Website | Rust Doc | Blog | Community

Tonbo is an embedded database for serverless and edge runtimes. Your data is stored as Parquet on S3, coordination happens through a manifest, and compute stays fully stateless.

Why Tonbo?

Serverless compute is stateless, but your data isn't. Tonbo bridges this gap:

  • Async-first: The entire storage and query engine is fully async, built for serverless and edge environments.
  • No server to manage: Data lives on S3, coordination via manifest, compute is stateless
  • Arrow-native: Define rich data type, declarative schemas, query with zero-copy RecordBatch
  • Runs anywhere: Tokio, WASM, edge runtimes, or as a storage engine for building your own data infrastructure.
  • Open formats: Standard Parquet files readable by any tool

When to use Tonbo?

  • Build serverless or edge applications that need a durable state layer without running a database.
  • Store append-heavy or event-like data directly in S3 and query it with low overhead.
  • Embed a lightweight MVCC + Parquet storage engine inside your own data infrastructure.
  • Run workloads in WASM or Cloudflare Workers that require structured persistence.

Quick Start

use tonbo::{db::{AwsCreds, ObjectSpec, S3Spec}, prelude::*};

#[derive(Record)]
struct User {
    #[metadata(k = "tonbo.key", v = "true")]
    id: String,
    name: String,
    score: Option<i64>,
}

// Open on S3
let s3 = S3Spec::new("my-bucket", "data/users", AwsCreds::from_env()?);
let db = DbBuilder::from_schema(User::schema())?
    .object_store(ObjectSpec::s3(s3))?.open().await?;

// Insert
let users = vec![User { id: "u1".into(), name: "Alice".into(), score: Some(100) }];
let mut builders = User::new_builders(users.len());
builders.append_rows(users);
db.ingest(builders.finish().into_record_batch()).await?;

// Query
let filter = Expr::gt("score", ScalarValue::from(80_i64));
let results = db.scan().filter(filter).collect().await?;

For local development, use .on_disk("/tmp/users")? instead.
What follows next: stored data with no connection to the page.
/-- Both BUF commands on two states that agree on CRC, LRCSUM, RXLEN, RXBUF and ERR, and differ elsewhere. -/
theorem witness_ChecksumCommandsIgnoreTheFramer :
    (∃ t, exec .crcBuf (received 0 false [0x01]) = .next t) ∧ (∃ t, exec .crcBuf (received 3 true [0x01]) = .next t) ∧
    (∃ t, exec .lrcBuf (received 0 false [0x01]) = .next t) ∧ (∃ t, exec .lrcBuf (received 3 true [0x01]) = .next t) ∧
    (received 3 true [0x01]).regs.crc = (received 0 false [0x01]).regs.crc ∧
    (received 3 true [0x01]).regs.lrcsum = (received 0 false [0x01]).regs.lrcsum ∧
    (received 3 true [0x01]).regs.rxlen = (received 0 false [0x01]).regs.rxlen ∧
    (received 3 true [0x01]).draws = (received 0 false [0x01]).draws ∧
    (received 3 true [0x01]).regs.status.err = (received 0 false [0x01]).regs.status.err ∧
    ∀ a, 0xC00 ≤ a → a ≤ 0xFFF → (received 3 true [0x01]).byteAt a = (received 0 false [0x01]).byteAt a :=
  ⟨⟨_, rfl⟩, ⟨_, rfl⟩, ⟨_, rfl⟩, ⟨_, rfl⟩, rfl, rfl, rfl, rfl, rfl, fun _ _ _ => rfl⟩

/-! ### Witnesses: frames -/

theorem witness_SwapExchangesBytesOfWords :
    2 * 0 + 1 < ([0x12, 0x34, 0x56] : List Byte).length ∧ ([0x12, 0x34, 0x56] : List Byte).length % 2 = 1 := by decide

theorem witness_HexCodecIsExact : (0 : Nat) < 16 ∧ (15 : Nat) < 16 ∧ unhexU [0x46, 0x32] = some [0xF2] := by decide

theorem witness_AduLengths : ([] : List Byte).length ≤ 252 ∧ (List.replicate 252 (0x00 : Byte)).length ≤ 252 :=
  ⟨by decide, by rw [List.length_replicate]⟩

/-- One frame of nine characters for each clause. -/
theorem witness_AsciiParsingChecksInOrder :
    6 ≤ ([0x30, 0x31, 0x30, 0x37, 0x46, 0x38] : List Byte).length ∧
    ¬((0x3B : Byte) = 0x3A ∧ (0x0D : Byte) = 0x0D ∧ (0x0A : Byte) = 0x0A) ∧
    unhexU [0x30, 0x31, 0x30, 0x37, 0x66, 0x38] = none ∧
    unhexU [0x30, 0x31, 0x30, 0x37, 0x46, 0x38] = some ([0x01, 0x07] ++ [] ++ [0xF8]) := by decide

theorem witness_TcpParsingChecksTheHeader : ([] : List Byte).length ≤ 252 ∧ (List.replicate 252 (0x00 : Byte)).length ≤ 252 :=
  witness_AduLengths

/-! ### Witnesses: ENCODE, DECODE and VERIFY -/

theorem witness_EncodeErrorsInOrder :
    (request 3 false 0x03 0 []).regs.ctrl.binding = 3 ∧
    (withRegs { Regs.reset with txlen := 253 }).regs.ctrl.binding ≠ 3 ∧ 252 < (withRegs { Regs.reset with txlen := 253 }).regs.txlen.toNat ∧
    (withRegs { Regs.reset with txlen := 252 }).regs.ctrl.binding ≠ 3 ∧ (withRegs { Regs.reset with txlen := 252 }).regs.txlen.toNat ≤ 252 := by
  decide

theorem witness_EncodeRtu :
    (withRegs { Regs.reset with txlen := 252 }).regs.ctrl.binding = 0 ∧ (withRegs { Regs.reset with txlen := 252 }).regs.txlen.toNat ≤ 252 := by
  decide

theorem witness_EncodeAscii :
    (request 1 true 0x10 0 [0x12, 0x34, 0x56]).regs.ctrl.binding = 1 ∧ (request 1 true 0x10 0 [0x12, 0x34, 0x56]).regs.txlen.toNat ≤ 252 := by
  decide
See examples/ for more.

Installation

cargo add tonbo@0.4.0-a0 tokio

Or add to Cargo.toml:

[dependencies]
tonbo = "0.4.0-a0"
tokio = { version = "1", features = ["rt-multi-thread", "macros"] }

Examples

Run with cargo run --example <name>:

  • 01_basic: Define schema, insert, and query in 30 lines
  • 02_transaction: MVCC transactions with upsert, delete, and read-your-writes
  • 02b_snapshot: Consistent point-in-time reads while writes continue
  • 03_filter: Predicates: eq, gt, in, is_null, and, or, not
  • 04_s3: Store Parquet files on S3/R2/MinIO with zero server config
  • 05_scan_options: Projection pushdown reads only the columns you need
  • 06_composite_key: Multi-column keys for time-series and partitioned data
  • 07_streaming: Process millions of rows without loading into memory
  • 08_nested_types: Deep struct nesting + Lists stored as Arrow StructArray
  • 09_time_travel: Query historical snapshots via MVCC timestamps
  • 10_dynamic: Dynamic schemas without #[derive(Record)] (basic, metadata, composite, transactions)
  • 11_observability: Tracing spans and structured logging with OpenTelemetry

Architecture

Tonbo implements a merge-tree optimized for object storage: writes go to WAL → MemTable → Parquet SSTables, with MVCC for snapshot isolation and a manifest for coordination via compare-and-swap:

  • Stateless compute: A worker only needs to read and update the manifest; no long-lived coordinator is required.
  • Object storage CAS: The manifest is committed using compare-and-swap on S3, so any function can safely participate in commits.
  • Immutable data: Data files are write-once Parquet SSTables, which matches the strengths of S3 and other object stores.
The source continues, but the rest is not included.